Gasping for breath, Hiraga shouted above the roaring flames, "Quick, go down, she dead in room, Fujiko dead when find you... quick or you dead!"
He remembered that part clearly now. He had leapt out of the well and began to rush back, the fire worse than before, certain death ahead but he had to reach her to make sure and then he was flat on his face, a blinding pain in his neck, he tried to scramble up, the heat monstrous, and all he remembered seeing was the edge of a rock-hard hand driving for the side of his neck. "You... I was going for her but you stopped me?"
"Yes. No way save. Fujiko dead, so sorry, I saw. She dead, you too if go back so hit and carry here. Fujiko dead in room." Hiraga said it flat, still disgusted with Tyrer for risking both their lives on such a stupidity. He had only just had time to lift Tyrer onto his shoulder and clamber down, almost losing his footing to reach safety, saving his own life by a paper thickness from the flames. And he was thinking, fuming, even the most baka man must have known there no chance to find her, no way to survive with the whole garden, entire Teahouses afire, and even if she hadn't been dead then, she was dead fifteen times now. "If no hit, you dead. Is dead better?"

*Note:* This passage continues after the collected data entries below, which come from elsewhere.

/-- A compute die changed, wherever it is held. -/
def State.modDie (s : State) (d : Nat) (f : Die → Die) : State :=
  if s.die.num = d then { s with die := f s.die }
  else { s with dies := f (s.dieAt d) :: s.dies.filter (fun x => x.num ≠ d) }

/-- The state with a compute die in the foreground. -/
def State.focusDie (s : State) (d : Nat) : State :=
  if s.die.num = d then s
  else { s with die := s.dieAt d, dies := s.die :: s.dies.filter (fun x => x.num ≠ d) }

/-- The physical core under a logical core (R17); a logical core with no mapping has none. -/
def Die.physical (d : Die) (l : Nat) : Option Nat := vget d.remap l none

/-- The logical core over a physical core (R17). -/
def Die.logical (d : Die) (p : Nat) : Option Nat := (List.range 64).find? fun l => vget d.remap l none = some p

/-- The physical core that holds a resident slot; its number past the cores when none is mapped. -/
def State.coreOf (s : State) (r : TeamRef) : Nat := ((s.dieAt r.die).physical r.lcore).getD 72

/-- A team's die, core and resident slot in the foreground. -/
def State.focus (s : State) (r : TeamRef) : State :=
  ((s.focusDie r.die).focusCore r.die (s.coreOf r)).focusTeam r

/-- The resident slots of a core that hold a team (R39). -/
def State.residents (s : State) (d p : Nat) : List TeamRef :=
  match (s.dieAt d).logical p with
  | none => []
  | some l =>
    ((List.range 4).map fun r => ({ die := d, lcore := l, rslot := r } : TeamRef)).filter
      fun r => (s.teamAt r).resident

/-- Every team that the state holds. -/
def State.allTeams (s : State) : List Team := s.team :: s.teams

/-- Every core that the state holds. -/
def State.allCores (s : State) : List Core := s.core :: s.cores

/-- Every team satisfying a test changed. -/
def State.modTeams (s : State) (p : Team → Bool) (f : Team → Team) : State :=
  { s with team := if p s.team then f s.team else s.team, teams := modWhere p f s.teams }

/-- Every core satisfying a test changed. -/
def State.modCores (s : State) (p : Core → Bool) (f : Core → Core) : State :=
  { s with core := if p s.core then f s.core else s.core, cores := modWhere p f s.cores }

/-- The hub changed. -/
def State.onHub (s : State) (f : Hub → Hub) : State := { s with hub := f s.hub }

/-- The acting team changed. -/
def State.onTeam (s : State) (f : Team → Team) : State := { s with team := f s.team }

/-- The acting team's core changed. -/
def State.onCore (s : State) (f : Core → Core) : State := { s with core := f s.core }

/-- The acting team's die changed. -/
def State.onDie (s : State) (f : Die → Die) : State := { s with die := f s.die }

/-! ## Free values and identities -/

/-- A fresh free value of 64 bits; log entry 3. -/
def State.freeD (s : State) : Double × State := (Config.freeDouble s.free, { s with free := s.free + 1 })

/-- A vector register of fresh free lanes; log entry 3. -/
def freeV (n : Nat) : VReg := Vector.ofFn fun i => Config.freeWord n i.val

/-- A fresh identity. -/
def State.newId (s : State) : Nat × State := (s.fresh, { s with fresh := s.fresh + 1 })

/-- An event due after a number of reference cycles, at least one. -/
def State.after (s : State) (n : Nat) (i : Instr) (o : Occ) : State :=
  { s with timers := s.timers ++ [(s.now + max n 1, i, o)] }

/-- An event due after a time that the spec does not state (R79); log entry 4. -/
def State.later (s : State) (i : Instr) (o : Occ) : State :=
  { s with timers := s.timers ++ [(s.now + max (Config.latency s.free) 1, i, o)], free := s.free + 1 }

/-- An event that follows in this reference cycle, before the turns still to be taken. -/
def State.next (s : State) (i : Instr) (o : Occ) : State := { s with agenda := .event i o :: s.agenda }

/-! ## Registers -/

/-- s0 reads as zero (R111). -/
def Team.rs (t : Team) (n : BitVec 6) : Double := if n = 0 then 0 else vget t.s n.toNat 0

/-- The a-register that a field names. -/
def Team.ra (t : Team) (n : BitVec 4) : Double := vget t.a n.toNat 0

/-- The d-register that a field names. -/
def Team.rd (t : Team) (n : BitVec 4) : Double := vget t.d n.toNat 0

/-- p0 reads as true (R111). -/
def Team.rp (t : Team) (n : BitVec 3) : Bool := if n = 0 then true else vget t.p n.toNat false

/-- m0 reads as all ones (R111). -/
def Team.rm (t : Team) (n : BitVec 3) : Double := if n = 0 then BitVec.allOnes 64 else vget t.m n.toNat 0

/-- v63 reads the VHOLD latch (R94, R111). -/
def Team.rv (t : Team) (n : BitVec 6) : VReg := vget t.v n.toNat VReg.zero

/-- The lanes of `new` whose bits are set over those of `old` (R35). -/
def mergeLanes (lanes : Double) (new old : VReg) : VReg :=
  Vector.ofFn fun i => if lanes.getLsbD i.val then new[i] else old[i]

/-- The masked bits of `new` over those of `old`. -/
def mergeBits (mask new old : Double) : Double := (new &&& mask) ||| (old &&& ~~~mask)

/-- CSRW's write of a system register that a team may write (R179, R180, R182, R183). -/
def Team.writeCsr (t : Team) (num : BitVec 12) (x : Double) : Team :=
  match num.toNat with
  | 0x000 =>
    let w := setField t.tsw 2 0 (field x 2 0)
    { t with tsw := if x.getLsbD 8 then setField w 8 8 0 else w }
  | 0x008 => { t with yls := vput t.yls 0 x }
  | 0x009 => { t with yls := vput t.yls 1 x }
  | 0x00a => { t with yls := vput t.yls 2 x }
  | 0x00b => { t with yls := vput t.yls 3 x }
  | 0x00c => { t with nsm := vput t.nsm 0 x }
  | 0x00d => { t with nsm := vput t.nsm 1 x }
  | 0x00e => { t with nsm := vput t.nsm 2 x }
  | 0x00f => { t with nsm := vput t.nsm 3 x }
  | _ => t

/-- A result reaches its register: writes to s0, p0 and m0 are discarded (R111). -/
def Team.write (t : Team) : Write → Team
  | .s n x => if n = 0 then t else { t with s := vput t.s n.toNat x }
  | .a n x => { t with a := vput t.a n.toNat x }
  | .d n x => { t with d := vput t.d n.toNat x }
  | .p n x => if n = 0 then t else { t with p := vput t.p n.toNat x }
  | .m n lanes x =>
    if n = 0 then t else { t with m := vput t.m n.toNat (mergeBits lanes x (vget t.m n.toNat 0)) }
  | .v n lanes x => { t with v := vput t.v n.toNat (mergeLanes lanes x (t.rv n)) }
  | .latch x => { t with v := vput t.v 63 x }
  | .csr num x => t.writeCsr num x
  | .lcnt x => { t with lcnt := x }

/-! ## Clock domains -/

/-- The place of a domain in CLKD (R95). -/
def Domain.idx : Domain → Nat
  | .core => 0 | .vx => 1 | .mx => 2 | .dx => 3

/-- The divisor of a domain (R95). -/
def Core.divisor (c : Core) (d : Domain) : Nat := field c.clkd (4 * d.idx + 3) (4 * d.idx)

/-- Whether a domain of the core starts a cycle in a reference cycle (R96); none does in a stall bundle (R100). -/
def Core.starts (c : Core) (d : Domain) (now : Nat) : Bool :=
  !c.stalled && decide (vget c.base d.idx 0 ≤ now) && decide ((now - vget c.base d.idx 0) % c.divisor d = 0)

/-- Whether a core cycle starts, a stall bundle's included (R55, R196). -/
def Core.coreCycle (c : Core) (now : Nat) : Bool :=
  decide (vget c.base 0 0 ≤ now) && decide ((now - vget c.base 0 0) % c.divisor .core = 0)

/-! ## Positions -/

/-- Positions that a slot has passed (R69). -/
def Team.passed (t : Team) (j : Slot) : Nat := vget t.pass (slotNum j) 0

/-- Every slot has passed every position below this one (R73). -/
def Team.oldest (t : Team) : Nat := (List.range 8).foldl (fun q j => min q (vget t.pass j 0)) (vget t.pass 0 0)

"No." Tyrer's grief swamped him.
"Sorry. I owe you my life again." He wiped his face to try, unsuccessfully, to stop the anguish. Fujiko dead, oh God oh God.
"Sorry, Nak--sorry Hiraga-sama, where are we?"
"Tunn'er. Near Three Carp. It go to vi'rrage, under fence, moat." Hiraga motioned up the well. "It day now."
Tyrer clambered painfully to his feet.
Once upright he felt a little better. Daylight at the well head was muted by billowing smoke, but he could see that it was about dawn.
"Dozo." With a smile Akimoto handed him a loincloth and a spare kimono.
"Domo," Tyrer said, shocked by the amount his own had been burned. There were some burn patches on his legs, nothing truly bad. Hiraga was climbing the rickety handholds to peer out, to be driven back by the heat.
Once more in the tunnel, Hiraga said, "No good. Too hot. Here." He offered him the water again and it was accepted gratefully.
"Taira-sama, best go that way." He pointed down the tunnel. "You a'we right?"
"Yes. Fujiko, she was dead? You're quite sure."
"Yes."
"What happened? I was asleep and then... was it a bomb? I can remember... I think I was blown the other side of the room from... from Fujiko. It felt as if a bomb went off below the house. Was it and why the fire, everything on fire?"
Akimoto touched Tyrer with a smile and said in Japanese, "Taira-sama, you were lucky.
If it wasn't for Hiraga you'd be dead. Do you understand?"
"Hai, wakarimasen." Tyrer bowed solemnly to Hiraga, adding in Japanese, "Thank you, Hiraga-sama, again in debt.